An indigo addiction

With spring already on the anvil, striking it harder will have summer coming in soon. So I have begun my shopping for this summer with an indigenous brand-Aavaran, for an assortment of indigo apparels, home furnishings and accessories. Its Indian traditional motifs, from Udaipur- ‘The City of Lakes’, on fusion wear are oh-so-hip and perfect for our scorching summers!

Spoke with Alka Sharma, the lady who conceptualized this project keeping in mind the development of the deprived tribal communities and empowerment of women, in the surrounding areas. In a few years, she is happy to have built Aavran on a workshop model for seeking design interns, from known fashion and craft institutes.

MD-Tell me about your childhood.

AS– My father worked in the police which was a transferable job. So I did my schooling all through in a boarding from IIIrd standard uptil IIIrd year college (Sophia Girls College, Ajmer) and later Textile Designing from IICD, Jaipur.

Since childhood I have liked doing things with my hands; I suppose it’s a passion for crafts.

MD-Who have been strong design influences in your life?

AS– A strong design influence throughtout my growing years has been my mother. She used to make so many wonderful things out of waste.

I have also had the privilege of working with some great names in the Indian textile and crafts industry  e.g. Sally Holkar (Rehwa), Bunker and Aruna Roy of Tilonia and Sanjay Garg (Raw Mango).

And without my husband’s support all this would not have been possible.

MD-Why did you name the organization, Aavaran?

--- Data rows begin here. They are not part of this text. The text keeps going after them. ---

/-- What each of these commands answers, under conditions on the state and its operands alone: EVT_STATUS_CLEAR (R471), CNT_SAT_CLEAR
(R473), ECC_LOG_READ (R474), ECC_STATS (R474), ECC_SET (R474), BG_ACTIVITY_DISPATCH (R481), BG_PERIOD_END (R481), DRAM_RETRAIN (R481),
BG_STATS (R481). In it the time line is the model's (log 1). -/
def Obligations.ErrorsAndBackgroundWork : Prop :=
  -- evtStatusClear
  (∀ (half : Nat) (v : BitVec 32) (s : State) (k : Nat),
      isUp s 10 = true →
      half < 2 →
      k < 64 →
      ∃ t, exec (.evtStatusClear half v) s = .next t ∧
        t.host.evt.getLsbD k = (s.host.evt.getLsbD k && !(decide (k / 32 = half) && v.getLsbD (k % 32)))) ∧
  -- cntSatClear
  (∀ (y : BitVec 32) (s : State),
      regOpen s 1 = true →
      ∃ t, exec (.cntSatClear y) s = .next t ∧
        t.tel.cntSat = andNot 16 s.tel.cntSat y.toNat) ∧
  -- eccLogRead
  (∀ (d : Nat) (s : State) (x : Desc) (l : List (Nat × BitVec 64)),
      Ready 0x48 d s x →
      u64 x.bytes 24 % 64 = 0 ∧ u32 x.bytes 32 % 4096 = 0 ∧ inRange (u32 x.bytes 32) 4096 65536 = true →
      l = (s.tel.eccLog.filter (fun e => u64 x.bytes 40 ≤ e.1)).take (u32 x.bytes 32 / 8) →
      ∃ t, exec (.eccLogRead d) s = .next t ∧
        Done d 0 0 (toLE 4 l.length ++ toLE 8 (((l.getLast?).map (fun e => e.1 + 1)).getD (u64 x.bytes 40))) t ∧
        PutOut s (u64 x.bytes 24) (l.flatMap (fun e => toLE 8 e.2.toNat)) t) ∧
  -- eccStats
  (∀ (d : Nat) (s : State) (x : Desc),
      Ready 0x49 d s x →
      u64 x.bytes 24 % 64 = 0 →
      ∃ t, exec (.eccStats d) s = .next t ∧
        Done d 0 0 [] t ∧ PutOut s (u64 x.bytes 24) (padTo 512 ((eccWords s).flatMap (toLE 4))) t ∧
        (bit (u8 x.bytes 16) 0 = true → t.fab.corrected = [] ∧ t.fab.uncorrected = [])) ∧
  -- eccSet
  (∀ (d : Nat) (s : State) (x : Desc),
      Ready 0x4A d s x →
      inRange (u8 x.bytes 16) 1 13 = true →
      u32 x.bytes 20 ≠ 0 →
      ∃ t, exec (.eccSet d) s = .next t ∧
        Done d 0 0 [] t ∧ t.fab.eccLimit = setAt s.fab.eccLimit (u8 x.bytes 16) (u32 x.bytes 20)) ∧
  -- bgActivityDispatch
  (∀ (b : BgRun) (s : State) (k : Nat),
      isUp s 1 = true →
      isUp s 9 = true →
      freeSlot s (poolOf false 1) = some k →
      ∃ t, exec (.bgActivityDispatch b) s = .next t ∧
        t.tel.bgDone = (List.range 11).map (fun k => if k = 7 || k = 10 then s.tel.bgDone.getD k 0 else min 10000 (b.progress.getD k 0)) ∧
        (itemAt t k).map (fun i => (i.space, i.cls)) = some (0, 1)) ∧
  -- bgPeriodEnd
  (∀ (k : Nat) (s : State),
      k < 11 →
      isUp s 1 = true →
      bgPeriod s k ≠ 0 →
      ∃ t, exec (.bgPeriodEnd k) s = .next t ∧
        t.tel.bgDone = setAt s.tel.bgDone k 0 ∧ t.tel.bgSince = setAt s.tel.bgSince k t.now ∧ s.tel.bgSince.getD k 0 + bgPeriod s k ≤ t.now ∧ t.tel.bgLate = if bgActive s k && s.tel.bgDone.getD k 0 < 10000 then bumpAt s.tel.bgLate k else s.tel.bgLate) ∧
  -- dramRetrain
  (∀ (s : State),
      isUp s 3 = true →
      ∃ t, exec .dramRetrain s = .next t ∧
        t.tel.bgDone = setAt s.tel.bgDone 7 10000 ∧ t.rs.dramTrainCold = (s.rs.dramTrainCold && !inService s)) ∧
  -- bgStats
  (∀ (d : Nat) (s : State) (x : Desc),
      Ready 0x4B d s x →
      u64 x.bytes 24 % 64 = 0 →
      ∃ t, exec (.bgStats d) s = .next t ∧
        Done d 0 0 [] t ∧ PutOut s (u64 x.bytes 24) (padTo 64 (s.tel.bgLate.flatMap (toLE 4))) t ∧ t.tel.bgLate = if bit (u8 x.bytes 16) 0 then List.replicate 11 0 else s.tel.bgLate)
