theorem only_onWir {l : List Part} {f} {s : State} (hwired : Part.wired ∈ l) :
    OnlyParts l s (onWir f s) := fun p hp =>
  match p, hp with
  | .pending, _ => rfl
  | .free, _ => rfl
  | .out, _ => rfl
  | .now, _ => rfl
  | .lanes, _ => rfl
  | .sound, _ => ⟨rfl, rfl, rfl, rfl, rfl⟩
  | .dram, _ => ⟨rfl, rfl⟩
  | .eccCounts, _ => ⟨rfl, rfl, rfl⟩
  | .islands, _ => rfl
  | .power, _ => rfl
  | .resets, _ => ⟨rfl, rfl, rfl, rfl, rfl, rfl, rfl, rfl⟩
  | .startUp, _ => ⟨rfl, rfl, rfl, rfl, rfl, rfl, rfl, rfl, rfl, rfl, rfl⟩
  | .counts, _ => ⟨rfl, rfl, rfl⟩
  | .backup, _ => rfl
  | .lagoon, _ => ⟨rfl, rfl, rfl⟩
  | .episodes, _ => ⟨rfl, rfl, rfl, rfl⟩
  | .coldFlags, _ => ⟨rfl, rfl, rfl⟩
  | .link, _ => ⟨rfl, rfl, rfl, rfl, rfl, rfl, rfl, rfl, rfl, rfl⟩
  | .setup, _ => ⟨rfl, rfl⟩
  | .rings, _ => ⟨rfl, rfl⟩
  | .descs, _ => ⟨rfl, rfl⟩
  | .dma, _ => ⟨rfl, rfl, rfl⟩
  | .steer, _ => rfl
  | .bufs, _ => rfl
  | .events, _ => ⟨rfl, rfl, rfl, rfl, rfl, rfl⟩
  | .msix, _ => ⟨rfl, rfl, rfl, rfl, rfl⟩
  | .table, _ => rfl
  | .sched, _ => rfl
  | .queues, _ => ⟨rfl, rfl⟩
  | .intake, _ => ⟨rfl, rfl, rfl, rfl, rfl, rfl, rfl, rfl⟩
  | .conv, _ => rfl
  | .meters, _ => ⟨rfl, rfl, rfl, rfl⟩
  | .meterKeys, _ => rfl
  | .stdRecs, _ => rfl
  | .custody, _ => ⟨rfl, rfl, rfl⟩
  | .closes, _ => ⟨rfl, rfl⟩
  | .tariffLog, _ => ⟨rfl, rfl, rfl⟩
  | .valves, _ => ⟨rfl, rfl⟩
  | .balance, _ => ⟨rfl, rfl, rfl, rfl⟩
  | .indicators, _ => ⟨rfl, rfl⟩
  | .polls, _ => rfl
  | .profiles, _ => ⟨rfl, rfl, rfl⟩
  | .quarantine, _ => rfl
  | .journal, _ => ⟨rfl, rfl⟩
  | .tariff, _ => ⟨rfl, rfl, rfl, rfl, rfl, rfl, rfl, rfl, rfl, rfl⟩
  | .ledgerWork, _ => ⟨rfl, rfl, rfl, rfl, rfl, rfl, rfl⟩
  | .ledgerStats, _ => ⟨rfl, rfl, rfl⟩
  | .plc, _ => rfl
  | .radio, _ => rfl
  | .wired, hp => absurd hwired hp
  | .time, _ => rfl
  | .arch, _ => rfl
  | .pair, _ => rfl
  | .pairStore, _ => rfl
  | .fuses, _ => ⟨rfl, rfl⟩
  | .roots, _ => ⟨rfl, rfl⟩
  | .counter, _ => ⟨rfl, rfl, rfl⟩
  | .keyState, _ => ⟨rfl, rfl, rfl, rfl⟩
  | .tamper, _ => ⟨rfl, rfl, rfl, rfl, rfl, rfl, rfl, rfl, rfl, rfl, rfl, rfl, rfl⟩
  | .unlock, _ => ⟨rfl, rfl, rfl, rfl⟩
  | .keyStats, _ => rfl
  | .blocks, _ => ⟨rfl, rfl, rfl, rfl, rfl, rfl, rfl, rfl, rfl, rfl, rfl, rfl⟩
  | .checkpoint, _ => ⟨rfl, rfl, rfl, rfl, rfl, rfl, rfl⟩
  | .hostns, _ => ⟨rfl, rfl, rfl⟩
  | .backlog, _ => ⟨rfl, rfl, rfl, rfl⟩
  | .flashStats, _ => ⟨rfl, rfl, rfl, rfl, rfl, rfl⟩
  | .images, _ => ⟨rfl, rfl, rfl, rfl, rfl, rfl, rfl, rfl⟩
  | .campaigns, _ => ⟨rfl, rfl⟩
  | .health, _ => ⟨rfl, rfl, rfl⟩
  | .recorder, _ => ⟨rfl, rfl, rfl, rfl, rfl, rfl, rfl, rfl, rfl, rfl⟩
  | .recCursor, _ => ⟨rfl, rfl, rfl, rfl, rfl⟩
  | .cntSat, _ => rfl
  | .eccLog, _ => ⟨rfl, rfl, rfl⟩
  | .background, _ => ⟨rfl, rfl, rfl⟩
  | .boardRegs, _ => ⟨rfl, rfl, rfl, rfl, rfl, rfl, rfl, rfl⟩
  | .optStatus, _ => ⟨rfl, rfl⟩
  | .ethLinks, _ => ⟨rfl, rfl⟩
  | .dbgItem, _ => ⟨rfl, rfl⟩
  | .options, _ => rfl
  | .optStore, _ => rfl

AS- Aavaran is a hindi word which means covering- blue colour covers the sky or sea and we too offer a covering for our bodies and home with shades of indigo.

MD-Who are the brains behind the project?

AS– I started this project, but was motivated by Sanjay Garg (Raw Mango) during hard times. I admire his simple, minimalistic approach.

MD-What is the uniqueness of the indigenous craft you are trying to revive?

AS -Aavaran identified that the unique block printing and dying process (Dabu & Phetia) practiced by the local village dwellers of Chippo ka Akola, district Chittorghar, was diminishing. “Phentiya” is actually a lehanga or ghagra which is hand printed and hand stitched skirt, worn by the local women of farming communities. This is different from other block prints. On Phentiya, Tar has been used as a resist to cover specific areas while redyeing a fabric. The other local resist used before Dabu could not withstand indigo dyeing more than twice.

We are trying to make indigo dye 100%  natural since right now it is only 70%.

As for our design process we take inspiration from traditional Indian motifs, places, techniques like our first collection had an inspiration of Backdrop of lord Krishna, 2nd was Mandana floor art of Rajasthan, 3rd was Blue pottery, 4th was birds and Peepal leaf etc. These collections are traditional motifs which are stylized as per the current marketing trends.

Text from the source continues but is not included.